Give every line of the material again, exactly as written.

**Record extracts**:
>>>
/-! ### LDC and LDC.L to SR, STC from SR -/

theorem ldcSr_completes (m : Reg) (s : State) :
    Completes (codeN 0b0100 m 0b00001110) (.ldcSr m) s { srBits := allSrBits } fun t => t.sr = s.reg m &&& 0x3F3 :=
  ⟨decode_codeN rfl, _, rfl, sequential_advance (by simp), ((Frame.refl s rfl).setSr rfl _).advance, rfl⟩

theorem stcSr_completes (n : Reg) (s : State) :
    Completes (codeN 0b0000 n 0b00000010) (.stcSr n) s { regs := [n] } fun t => t.reg n = s.sr &&& 0x3F3 :=
  ⟨decode_codeN rfl, _, rfl, sequential_advance (by simp),
    ((Frame.refl s rfl).setReg (List.mem_singleton.2 rfl) _).advance, by simp [State.srValue, srMask]⟩

theorem ldcLSr_completes {m : Reg} (ha : aligned .long (s.reg m) = true) (hm : s.mapped .long (s.reg m) = true) :
    Completes (codeN 0b0100 m 0b00000111) (.ldcLSr m) s { regs := [m], srBits := allSrBits, accesses := 1 } fun t =>
      t.sr = loadedValue s.arbitrate 0 .long (s.reg m) &&& 0x3F3 ∧ t.reg m = s.reg m + 4 :=
  ⟨decode_codeN rfl, _, (execLdcLSr_eq m s).trans (readThen_ok ha hm), sequential_advance (by simp),
    (((Frame.one s rfl).setReg (List.mem_singleton.2 rfl) _).setSr rfl _).advance, rfl, by simp⟩

/-- The base register of a misaligned LDC.L: old or increased, and all else as it was (U2). -/
theorem leftByAddressError_baseAfterError (m : Reg) (s : State) :
    let b := s.baseAfterError 0 m (s.reg m + 4)
    LeftByAddressError [m] allSrBits 0 s b ∧ (b.reg m = s.reg m ∨ b.reg m = s.reg m + 4) := by
  have hframe : Frame { regs := [m], srBits := allSrBits } s s := Frame.refl s rfl
  obtain e | e := s.baseAfterError_cases 0 m (s.reg m + 4) <;> rw [e]
  · exact ⟨⟨hframe, rfl, rfl⟩, .inl rfl⟩
  · exact ⟨⟨hframe.setReg (List.mem_singleton.2 rfl) _, rfl, rfl⟩, .inr (by simp)⟩

/-- The state a misaligned LDC.L leaves: SR too is open, but for its reserved bits (R285). -/
theorem ldcLSr_misaligned {m : Reg} (ha : aligned .long (s.reg m) = false) :
    ∃ u, LeftByAddressError [m] allSrBits 0 s u ∧ SrReservedClear u.sr ∧
      (u.reg m = s.reg m ∨ u.reg m = s.reg m + 4) ∧ exec (.ldcLSr m) s = addressErrorEntry u := by
  obtain ⟨⟨hframe, hpc, hdelay⟩, hreg⟩ := leftByAddressError_baseAfterError m s
  exact ⟨_, ⟨hframe.setSr rfl (Config.undefinedWord s.tick 0), hpc, hdelay⟩, srReservedClear_masked _, hreg,
    (execLdcLSr_eq m s).trans (readThen_misaligned ha)⟩

/-- Settles O53: each of the four moves by its own rule above. -/
theorem movesOfTheStatusRegister : Obligations.MovesOfTheStatusRegister := by
  intro m n s
  refine ⟨ldcSr_completes m s, stcSr_completes n s, ldcLSr_completes, fun ha hm => ?absent, ldcLSr_misaligned, ?push⟩
  case absent => exact (execLdcLSr_eq m s).trans (readThen_absent ha hm)
  case push => exact storesDec_of_pushSystem (decode_codeN rfl) rfl

end Sys2Proof.Machine
end

section
/-! Fetches that run no instruction: the words of the table of R108 do not decode, and what the next instruction is where
the fetch gives no word (R68, R78, R82, R109). -/

namespace Sys2Proof

/-! ### Undefined words -/

/-- A word as a number, by its nibbles. -/
theorem half_toNat_nibbles (w : Half) :
    w.toNat = 4096 * (w.extractLsb' 12 4).toNat + 256 * (w.extractLsb' 8 4).toNat +
      16 * (w.extractLsb' 4 4).toNat + (w.extractLsb' 0 4).toNat := by
  have hw : w.toNat < 65536 := w.isLt
  simp only [BitVec.extractLsb'_toNat, Nat.shiftRight_eq_div_pow]
  omega

/-- The words `0000 ....` that R108 lists, `w` the word as a number. -/
theorem decode0_eq_none {b c d : BitVec 4} {w : Nat} (hw : w = 256 * b.toNat + 16 * c.toNat + d.toNat)
    (h : d.toNat = 0 ∨ d.toNat = 1 ∨ (d.toNat = 2 ∧ 3 ≤ c.toNat) ∨ (d.toNat = 3 ∧ c.toNat ≠ 0 ∧ c.toNat ≠ 2) ∨
      (d.toNat = 8 ∧ w ≠ 8 ∧ w ≠ 24 ∧ w ≠ 40) ∨ (d.toNat = 9 ∧ w ≠ 9 ∧ w ≠ 25 ∧ c.toNat ≠ 2) ∨
      (d.toNat = 10 ∧ 3 ≤ c.toNat) ∨ (d.toNat = 11 ∧ w ≠ 11 ∧ w ≠ 27 ∧ w ≠ 43)) : decode0 b c d = none := by
  unfold decode0
  rcases h with h | h | ⟨h, hc⟩ | ⟨h, h0, h2⟩ | ⟨h, h0, h1, h2⟩ | ⟨h, h0, h1, h2⟩ | ⟨h, hc⟩ | ⟨h, h0, h1, h2⟩ <;>
    simp only [h]
  all_goals split <;> grind

/-- Those of `0100 ....`. -/
theorem decode4_eq_none {b c d : BitVec 4}
    (h : d.toNat = 12 ∨ d.toNat = 13 ∨ (d.toNat ≠ 15 ∧ 3 ≤ c.toNat) ∨ (d.toNat = 4 ∧ c.toNat = 1)) :
    decode4 b c d = none := by
  unfold decode4
  rcases h with h | h | ⟨h, hc⟩ | ⟨h, hc⟩
  · simp only [h]
  · simp only [h]
  · split
    all_goals grind
  · simp only [h, hc]

/-- Those of `1000 ....`. -/
theorem decode8_eq_none {b c d : BitVec 4}
    (h : b.toNat = 2 ∨ b.toNat = 3 ∨ b.toNat = 6 ∨ b.toNat = 7 ∨ b.toNat = 10 ∨ b.toNat = 12 ∨ b.toNat = 14) :
    decode8 b c d = none := by
  unfold decode8
  rcases h with h | h | h | h | h | h | h <;> simp only [h]

/-- No word of R108's table decodes. -/
theorem decode_of_undefinedWord {w : Half} (h : UndefinedWord w) : decode w = .error (.undefinedWord w) := by
  have hnone : decodeNibbles (w.extractLsb' 12 4) (w.extractLsb' 8 4) (w.extractLsb' 4 4) (w.extractLsb' 0 4) =
      none := by
    have hw : w.toNat = _ := half_toNat_nibbles w
    simp only [UndefinedWord, ne_eq, ← BitVec.toNat_inj, BitVec.reduceToNat] at h
    unfold decodeNibbles
    generalize (w.extractLsb' 12 4).toNat = a at h hw ⊢
    split at h
    · exact decode0_eq_none (by omega) h
    · simp only [decode2, h]
    · rcases h with h | h <;> simp only [decode3, h]
    · exact decode4_eq_none h
    · exact decode8_eq_none h
    · rfl
    · exact h.elim
  simp only [decode, hnone]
<<<
**Answer to this task**:
/-! ### LDC and LDC.L to SR, STC from SR -/

theorem ldcSr_completes (m : Reg) (s : State) :
    Completes (codeN 0b0100 m 0b00001110) (.ldcSr m) s { srBits := allSrBits } fun t => t.sr = s.reg m &&& 0x3F3 :=
  ⟨decode_codeN rfl, _, rfl, sequential_advance (by simp), ((Frame.refl s rfl).setSr rfl _).advance, rfl⟩

theorem stcSr_completes (n : Reg) (s : State) :
    Completes (codeN 0b0000 n 0b00000010) (.stcSr n) s { regs := [n] } fun t => t.reg n = s.sr &&& 0x3F3 :=
  ⟨decode_codeN rfl, _, rfl, sequential_advance (by simp),
    ((Frame.refl s rfl).setReg (List.mem_singleton.2 rfl) _).advance, by simp [State.srValue, srMask]⟩

theorem ldcLSr_completes {m : Reg} (ha : aligned .long (s.reg m) = true) (hm : s.mapped .long (s.reg m) = true) :
    Completes (codeN 0b0100 m 0b00000111) (.ldcLSr m) s { regs := [m], srBits := allSrBits, accesses := 1 } fun t =>
      t.sr = loadedValue s.arbitrate 0 .long (s.reg m) &&& 0x3F3 ∧ t.reg m = s.reg m + 4 :=
  ⟨decode_codeN rfl, _, (execLdcLSr_eq m s).trans (readThen_ok ha hm), sequential_advance (by simp),
    (((Frame.one s rfl).setReg (List.mem_singleton.2 rfl) _).setSr rfl _).advance, rfl, by simp⟩

/-- The base register of a misaligned LDC.L: old or increased, and all else as it was (U2). -/
theorem leftByAddressError_baseAfterError (m : Reg) (s : State) :
    let b := s.baseAfterError 0 m (s.reg m + 4)
    LeftByAddressError [m] allSrBits 0 s b ∧ (b.reg m = s.reg m ∨ b.reg m = s.reg m + 4) := by
  have hframe : Frame { regs := [m], srBits := allSrBits } s s := Frame.refl s rfl
  obtain e | e := s.baseAfterError_cases 0 m (s.reg m + 4) <;> rw [e]
  · exact ⟨⟨hframe, rfl, rfl⟩, .inl rfl⟩
  · exact ⟨⟨hframe.setReg (List.mem_singleton.2 rfl) _, rfl, rfl⟩, .inr (by simp)⟩

/-- The state a misaligned LDC.L leaves: SR too is open, but for its reserved bits (R285). -/
theorem ldcLSr_misaligned {m : Reg} (ha : aligned .long (s.reg m) = false) :
    ∃ u, LeftByAddressError [m] allSrBits 0 s u ∧ SrReservedClear u.sr ∧
      (u.reg m = s.reg m ∨ u.reg m = s.reg m + 4) ∧ exec (.ldcLSr m) s = addressErrorEntry u := by
  obtain ⟨⟨hframe, hpc, hdelay⟩, hreg⟩ := leftByAddressError_baseAfterError m s
  exact ⟨_, ⟨hframe.setSr rfl (Config.undefinedWord s.tick 0), hpc, hdelay⟩, srReservedClear_masked _, hreg,
    (execLdcLSr_eq m s).trans (readThen_misaligned ha)⟩

/-- Settles O53: each of the four moves by its own rule above. -/
theorem movesOfTheStatusRegister : Obligations.MovesOfTheStatusRegister := by
  intro m n s
  refine ⟨ldcSr_completes m s, stcSr_completes n s, ldcLSr_completes, fun ha hm => ?absent, ldcLSr_misaligned, ?push⟩
  case absent => exact (execLdcLSr_eq m s).trans (readThen_absent ha hm)
  case push => exact storesDec_of_pushSystem (decode_codeN rfl) rfl

end Sys2Proof.Machine
end

section
/-! Fetches that run no instruction: the words of the table of R108 do not decode, and what the next instruction is where
the fetch gives no word (R68, R78, R82, R109). -/

namespace Sys2Proof

/-! ### Undefined words -/

/-- A word as a number, by its nibbles. -/
theorem half_toNat_nibbles (w : Half) :
    w.toNat = 4096 * (w.extractLsb' 12 4).toNat + 256 * (w.extractLsb' 8 4).toNat +
      16 * (w.extractLsb' 4 4).toNat + (w.extractLsb' 0 4).toNat := by
  have hw : w.toNat < 65536 := w.isLt
  simp only [BitVec.extractLsb'_toNat, Nat.shiftRight_eq_div_pow]
  omega

/-- The words `0000 ....` that R108 lists, `w` the word as a number. -/
theorem decode0_eq_none {b c d : BitVec 4} {w : Nat} (hw : w = 256 * b.toNat + 16 * c.toNat + d.toNat)
    (h : d.toNat = 0 ∨ d.toNat = 1 ∨ (d.toNat = 2 ∧ 3 ≤ c.toNat) ∨ (d.toNat = 3 ∧ c.toNat ≠ 0 ∧ c.toNat ≠ 2) ∨
      (d.toNat = 8 ∧ w ≠ 8 ∧ w ≠ 24 ∧ w ≠ 40) ∨ (d.toNat = 9 ∧ w ≠ 9 ∧ w ≠ 25 ∧ c.toNat ≠ 2) ∨
      (d.toNat = 10 ∧ 3 ≤ c.toNat) ∨ (d.toNat = 11 ∧ w ≠ 11 ∧ w ≠ 27 ∧ w ≠ 43)) : decode0 b c d = none := by
  unfold decode0
  rcases h with h | h | ⟨h, hc⟩ | ⟨h, h0, h2⟩ | ⟨h, h0, h1, h2⟩ | ⟨h, h0, h1, h2⟩ | ⟨h, hc⟩ | ⟨h, h0, h1, h2⟩ <;>
    simp only [h]
  all_goals split <;> grind

/-- Those of `0100 ....`. -/
theorem decode4_eq_none {b c d : BitVec 4}
    (h : d.toNat = 12 ∨ d.toNat = 13 ∨ (d.toNat ≠ 15 ∧ 3 ≤ c.toNat) ∨ (d.toNat = 4 ∧ c.toNat = 1)) :
    decode4 b c d = none := by
  unfold decode4
  rcases h with h | h | ⟨h, hc⟩ | ⟨h, hc⟩
  · simp only [h]
  · simp only [h]
  · split
    all_goals grind
  · simp only [h, hc]

/-- Those of `1000 ....`. -/
theorem decode8_eq_none {b c d : BitVec 4}
    (h : b.toNat = 2 ∨ b.toNat = 3 ∨ b.toNat = 6 ∨ b.toNat = 7 ∨ b.toNat = 10 ∨ b.toNat = 12 ∨ b.toNat = 14) :
    decode8 b c d = none := by
  unfold decode8
  rcases h with h | h | h | h | h | h | h <;> simp only [h]

/-- No word of R108's table decodes. -/
theorem decode_of_undefinedWord {w : Half} (h : UndefinedWord w) : decode w = .error (.undefinedWord w) := by
  have hnone : decodeNibbles (w.extractLsb' 12 4) (w.extractLsb' 8 4) (w.extractLsb' 4 4) (w.extractLsb' 0 4) =
      none := by
    have hw : w.toNat = _ := half_toNat_nibbles w
    simp only [UndefinedWord, ne_eq, ← BitVec.toNat_inj, BitVec.reduceToNat] at h
    unfold decodeNibbles
    generalize (w.extractLsb' 12 4).toNat = a at h hw ⊢
    split at h
    · exact decode0_eq_none (by omega) h
    · simp only [decode2, h]
    · rcases h with h | h <;> simp only [decode3, h]
    · exact decode4_eq_none h
    · exact decode8_eq_none h
    · rfl
    · exact h.elim
  simp only [decode, hnone]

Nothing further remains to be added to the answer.